_ASSIGNMENT_
Only a number is expected: how many lines in the data below contain the word "HostMove".

== DATA RECORDS

-- ==== Sys2Proof/Laws/PerInstr.lean ====
section
/-! SUPPORT. Per command: its fields are well formed and name the command (R68 … R72). -/

namespace Sys2Proof.Laws.WordFields

/-- The fields of the command's word pass every check of WellFormed, and OP and PLANE name that command. -/
def Statement (i : Sys2Proof.Instr) : Prop := i.fields.wf = true ∧ i.fields.command = some i

theorem geom : Statement .geom := by unfold Statement; decide
theorem detileY : Statement .detileY := by unfold Statement; decide
theorem detileUV : Statement .detileUV := by unfold Statement; decide
theorem crop : Statement .crop := by unfold Statement; decide
theorem planar : Statement .planar := by unfold Statement; decide
theorem frame : Statement .frame := by unfold Statement; decide

end Sys2Proof.Laws.WordFields
end

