-- ==== Sys2Proof/Tests/Slice0.lean ====
section
/-! SUPPORT. The model's own tests: ill-formed words, words written out from the encoding tables, single steps against spec/95_test_vectors.md, and for every statement with hypotheses a state that meets them. -/

open Sys2Proof Sys2Proof.Machine Sys2Proof.Claims

namespace Sys2Proof.Tests

-- One kernel evaluation at a time: side by side they ask for more stacks than the memory limit allows.
set_option Elab.async false

/-! ## Well-formedness and decoding -/

theorem test_wf_refuses_rsvd : CmdFields.wf { rsvd := 1, plane := 0, op := 1 } = false := by decide
theorem test_wf_refuses_plane : CmdFields.wf { rsvd := 0, plane := 1, op := 3 } = false := by decide
theorem test_wf_refuses_op_zero : CmdFields.wf { rsvd := 0, plane := 0, op := 0 } = false := by decide
theorem test_wf_refuses_op_six : CmdFields.wf { rsvd := 0, plane := 0, op := 6 } = false := by decide
theorem test_wf_accepts_detile_uv : CmdFields.wf { rsvd := 0, plane := 1, op := 2 } = true := by decide

-- R68 … R72: RSVD[31:5], PLANE[4], OP[3:0], bit by bit.
theorem test_decode_geom : decode 0b000000000000000000000000000_0_0001 = .ok .geom := by rfl
theorem test_decode_detileY : decode 0b000000000000000000000000000_0_0010 = .ok .detileY := by rfl
theorem test_decode_detileUV : decode 0b000000000000000000000000000_1_0010 = .ok .detileUV := by rfl
theorem test_decode_crop : decode 0b000000000000000000000000000_0_0011 = .ok .crop := by rfl
theorem test_decode_planar : decode 0b000000000000000000000000000_0_0100 = .ok .planar := by rfl
theorem test_decode_frame : decode 0b000000000000000000000000000_0_0101 = .ok .frame := by rfl
-- V2.106 … V2.110: the reserved words.
theorem test_decode_reserved :
    decode 0x00000000 = .error .reservedOp ∧ decode 0x00000013 = .error .planeWithoutDetile ∧
    decode 0x00000022 = .error .rsvdSet ∧ decode 0x20000001 = .error .rsvdSet ∧
    decode 0x00000006 = .error .reservedOp := ⟨rfl, rfl, rfl, rfl, rfl⟩
theorem test_table_numbering : decodeTableWord 32 0x12 = some .detileUV ∧ decodeTableWord 32 0x32 = none := ⟨rfl, rfl⟩

/-! ## Small states -/

/-- An idle block with 64 KiB of memory and a valid descriptor of this width and height. -/
def ready (w h : Nat) : State :=
  { State.reset with
    width := BitVec.ofNat 16 w, height := BitVec.ofNat 16 h, geomValid := true, g := describe w h
    srcAddr := 0, dstAddr := 0x4000, scrAddr := 0x6000
    params := { memBytes := 0x10000, maxDim := 8192, regBase := 0, devices := [] } }

/-- 3×3 (V2.14): SRC_WIN 0x4000 bytes, DST_WIN 4480 bytes, SCR_WIN 13 bytes. -/
def demo : State := ready 3 3

/-- The host has these moves to make, and no turn is named. -/
def hosting (s : State) (moves : List HostMove) : State := { s with script := moves }

/-- A command is pending and it is the host's turn. -/
def meanwhile (s : State) (w : Word) (moves : List HostMove) : State :=
  { s.issue w with script := moves, turns := [.host] }

/-- The outcome is a next state of which this holds. -/
def gives (o : Host.Outcome State Fault Refusal) (p : State → Bool) : Bool :=
  match o with
  | .next t => p t
  | .fault _ => false
  | .refused _ => false

theorem gives_next (o : Host.Outcome State Fault Refusal) (p : State → Bool) (h : gives o p = true) :
    ∃ t, o = .next t ∧ p t = true := by
  cases o with
  | next t => exact ⟨t, rfl, h⟩
  | fault _ => cases h
  | refused _ => cases h

/-! ## One command each, against the vectors -/

-- V2.4: 1920×1080.
theorem test_geom_1080 :
    gives (exec .geom { ready 1 1 with width := 1920, height := 1080, geomValid := false }) (fun t =>
      t.g == ⟨1920, 1080, 1920, 1088, 30, 34, 17, 2088960, 1048576, 3137536, 3110400, 1620, 2073600, 518400,
        2073600, 3118080⟩ && statusWord t == 0xA) = true := by decide +kernel
-- V2.21: a width above MAX_DIM.
theorem test_geom_too_wide :
    gives (exec .geom { demo with width := 8193, height := 1 }) (fun t =>
      t.g == Descriptor.zero && statusWord t == 0x204) = true := by decide +kernel

-- V2.32, V2.36: tile positions.
theorem test_tilePos : (List.range 8).map (tilePos 4 2) =
    [(0, 0), (0, 1), (1, 0), (1, 1), (1, 2), (1, 3), (0, 2), (0, 3)] := by decide
theorem test_tilePos_two_pairs : [10, 12, 14, 20, 23, 24, 29].map (tilePos 6 5) =
    [(1, 4), (2, 0), (3, 0), (2, 4), (3, 5), (4, 0), (4, 5)] := by decide

/-- What a command that passes its checks answers; the tests of whole planes read its memory by the laws, since a plane is thousands of bytes. -/
theorem completes (i : Instr) (s : State) (hi : i ≠ .geom) (h : windowError s i = none)
    (ho : ordinary s (usedWindows s i) = true) :
    exec i s = .next { s with mem := commandBody i s s.mem }.complete := by
  rw [exec_eq_runCommand i s hi, runCommand_success i _ s h ho]

/-- 128×32 (V2.49): the byte of row 5 and column 64 + 7 of the luma plane is byte 7 of row 5 of stream tile 1, and byte 127 of row 31 of the chroma
plane is byte 63 of row 31 of chroma tile 1. -/
def twoTiles : State := { ready 128 32 with mem := [(2048 + 5 * 64 + 7, 0xA5), (8192 + 2048 + 31 * 64 + 63, 0xC3)] }

-- V2.49: the second luma tile of 128×32 starts at column 64.
theorem test_detileY_row :
    ∃ t, exec .detileY twoTiles = .next t ∧ t.mem.read (0x4000 + 5 * 128 + 64 + 7) = 0xA5 ∧ statusWord t = 0xA := by
  have f := State.Inv_facts twoTiles (by decide +kernel) rfl
  have h := (read_detileYBody twoTiles twoTiles.mem f (by decide +kernel)).1 0 1 5 7
    (by decide +kernel) (by decide +kernel) (by decide) (by decide)
  exact ⟨_, completes _ _ (by decide) (by decide +kernel) (by decide +kernel), h.trans (by decide +kernel), by decide +kernel⟩
-- V2.114: BOUNDS goes before OVERLAP.
theorem test_detileY_bounds_first :
    gives (exec .detileY { ready 128 32 with srcAddr := 0xC001, dstAddr := 0xE000 }) (fun t =>
      statusWord t == 0x40C) = true := by decide +kernel
-- V2.49: the chroma tiles follow the padded luma plane, and go to G_UV_OFFSET.
theorem test_detileUV_row :
    ∃ t, exec .detileUV twoTiles = .next t ∧ t.mem.read (0x4000 + 4096 + 31 * 128 + 127) = 0xC3 ∧ statusWord t = 0xA := by
  have f := State.Inv_facts twoTiles (by decide +kernel) rfl
  have h := (read_detileUVBody twoTiles twoTiles.mem f (by decide +kernel)).1 0 1 31 63
    (by decide +kernel) (by decide +kernel) (by decide) (by decide)
  exact ⟨_, completes _ _ (by decide) (by decide +kernel) (by decide +kernel), h.trans (by decide +kernel), by decide +kernel⟩
-- V2.48: at height 1 there is no chroma tile.
theorem test_detileUV_empty :
    gives (exec .detileUV { ready 1 1 with mem := [(8192, 0xA5)] }) (fun t =>
      t.mem == [(8192, 0xA5)] && statusWord t == 0xA) = true := by decide +kernel
-- V2.59: 1×32 takes one byte of each row.
theorem test_crop_column :
    gives (exec .crop { ready 1 32 with mem := [(0x4000 + 128, 1), (0x4000 + 128 * 47, 47)] }) (fun t =>
      t.mem.read 0x4001 == 1 && t.mem.read (0x4000 + 47) == 47 && t.mem.read 0x4080 == 1) = true := by decide +kernel
-- V2.118: CROP has no overlap check.
theorem test_crop_no_overlap_check :
    gives (exec .crop { ready 128 32 with dstAddr := 0 }) (fun t => statusWord t == 0xA) = true := by decide +kernel
-- V2.66: 3×3. The frame 0, 1, …, 12: luma and the outer chroma samples stay, samples 10 and 11 change places; SCR holds the frame.
theorem test_planar_small :
    gives (exec .planar { demo with mem := Memory.cells 0x4000 [0, 1, 2, 3, 4, 5, 6, 7, 8, 9, 10, 11, 12] }) (fun t =>
      t.mem == Memory.cells 0x4000 [0, 1, 2, 3, 4, 5, 6, 7, 8, 9, 11, 10, 12] ++
        Memory.cells 0x6000 [0, 1, 2, 3, 4, 5, 6, 7, 8, 9, 10, 11, 12]) = true := by decide +kernel
-- V2.71: the scratch window in the destination.
theorem test_planar_overlap :
    gives (exec .planar { demo with scrAddr := 0x4000 + 100 }) (fun t =>
      statusWord t == 0x50C && t.mem == []) = true := by decide +kernel

/-- 1×1, planar, Src[0] = 0x77 (V2.78). -/
def oneSample : State := { ready 1 1 with layout := 1, mem := [(0, 0x77)] }

-- V2.78: the one sample stands in DST and in SCR.
theorem test_frame_one_sample :
    ∃ t, exec .frame oneSample = .next t ∧ t.mem.read 0x4000 = 0x77 ∧ t.mem.read 0x6000 = 0x77 ∧ statusWord t = 0xA := by
  have f := State.Inv_facts oneSample (by decide +kernel) rfl
  have ho : overlap oneSample.srcWin oneSample.dstWin = false := by decide +kernel
  let y := detileYBody oneSample oneSample.mem
  have h1 : Memory.read y 0x4000 = 0x77 :=
    ((read_detileYBody oneSample oneSample.mem f ho).1 0 0 0 0 (by decide +kernel) (by decide +kernel) (by decide)
      (by decide)).trans (by decide +kernel)
  have h2 : Memory.read (detileUVBody oneSample y) 0x4000 = 0x77 :=
    ((read_detileUVBody oneSample y f ho).2 0x4000 (by decide +kernel)).trans h1
  have h3 : Memory.read (cropBody oneSample (detileUVBody oneSample y)) 0x4000 = 0x77 :=
    ((read_cropBody oneSample (detileUVBody oneSample y) f).1 0 0 (by decide +kernel) (by decide +kernel)).trans h2
  have h4 := read_planarBody oneSample (cropBody oneSample (detileUVBody oneSample y)) f.planesFit
    (scr_dst_disjoint oneSample f (by decide +kernel))
  have hb : commandBody .frame oneSample oneSample.mem = planarBody oneSample (cropBody oneSample (detileUVBody oneSample y)) := by
    have hp : oneSample.planarOutput = true := by decide +kernel
    simp only [commandBody, frameBody, hp, if_true, y]
  rw [completes _ oneSample (by decide) (by decide +kernel) (by decide +kernel), hb]
  have h5 := (h4.1 0 (by decide +kernel)).trans h3
  rw [show oneSample.scrAddr.toNat + 0 = 0x6000 from by decide +kernel] at h5
  exact ⟨_, rfl, (h4.2.2.2 0x4000 (by decide +kernel) (by decide +kernel)).trans h3, h5, by decide +kernel⟩
-- V2.116: BOUNDS of the scratch window.
theorem test_frame_scratch_bounds :
    gives (exec .frame { ready 128 32 with dstAddr := 0xE000, scrAddr := 0xFFFF, layout := 1 }) (fun t =>
      statusWord t == 0x40C) = true := by decide +kernel

/-! ## Registers, against the vectors -/

-- V2.94, V2.96: STATUS is write-1-to-clear.
theorem test_status_w1c :
    statusWord (writeOffset { demo with done := true } 0x20 0xF) = 0x8 ∧
    statusWord (writeOffset { demo with err := true, errcode := 5 } 0x20 0x2) = 0x50C ∧
    statusWord (writeOffset { demo with err := true, errcode := 5 } 0x20 0x4) = 0x8 := by decide +kernel
-- V2.89, V2.90: reserved bits ignore writes.
theorem test_reserved_bits :
    readOffset (writeOffset demo 0x0C 0xFFFFFFFF) 0x0C = 1 ∧
    readOffset (writeOffset demo 0x04 0x12345678) 0x04 = 0x5678 ∧
    (writeOffset demo 0x04 0x12345678).geomValid = false := by decide +kernel
-- V2.97, V2.99, V2.98: writes while busy.
theorem test_busy_writes :
    (writeOffset (demo.issue 3) 0x04 64).wbusy = true ∧ (writeOffset (demo.issue 3) 0x04 64).width = 3 ∧
    (writeOffset (demo.issue 3) 0x1C 5).pending = some 3 ∧
    (writeOffset (writeOffset (demo.issue 3) 0x1C 5) 0x20 0x10).wbusy = false := by decide +kernel
-- V2.85 … V2.88, V2.93: ID, CMD and the reserved offsets.
theorem test_fixed_reads :
    readOffset State.reset 0x00 = 0x4E563132 ∧ readOffset demo 0x1C = 0 ∧ readOffset demo 0x24 = 0 ∧
    readOffset demo 0x3C = 0 ∧ writeOffset demo 0x30 0xFFFFFFFF = demo ∧ writeOffset demo 0x40 5 = demo := by
  decide +kernel
-- V2.101: an 8-bit read of STATUS.
theorem test_narrow_read : step (hosting demo [.busRead 0x20 1]) = .refused .accessForm := by rfl
-- A read below the window (log 9).
theorem test_outside_window :
    step (hosting { demo with params := { demo.params with regBase := 0x100 } } [.busRead 0xFC 4])
      = .refused .outsideRegisterWindow := by rfl

/-! ## Hypotheses that can be met, statement by statement -/

/-- A legal word and an illegal one, pending. -/
theorem witness_DecodeAcceptsExactlyTheSixWords :
    (demo.issue 5).pending = some 5 ∧ decode 5 = .ok .frame ∧ (demo.issue 6).pending = some 6 ∧
    decode 6 = .error .reservedOp ∧
    (6 : Word) ∉ [0x00000001, 0x00000002, 0x00000012, 0x00000003, 0x00000004, 0x00000005] :=
  ⟨rfl, rfl, rfl, rfl, by decide⟩

theorem witness_StepRunsThePendingCommand :
    (demo.issue 3).mover = .engine ∧ (demo.issue 3).pending = some 3 ∧ decode 3 = .ok .crop ∧
    demo.mover = .host ∧ (meanwhile demo 3 []).mover = .host ∧ demo.turns = [] ∧
    (meanwhile demo 3 []).turns = .host :: [] := ⟨rfl, rfl, rfl, rfl, rfl, rfl, rfl⟩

====

_EXERCISE ANSWER_
2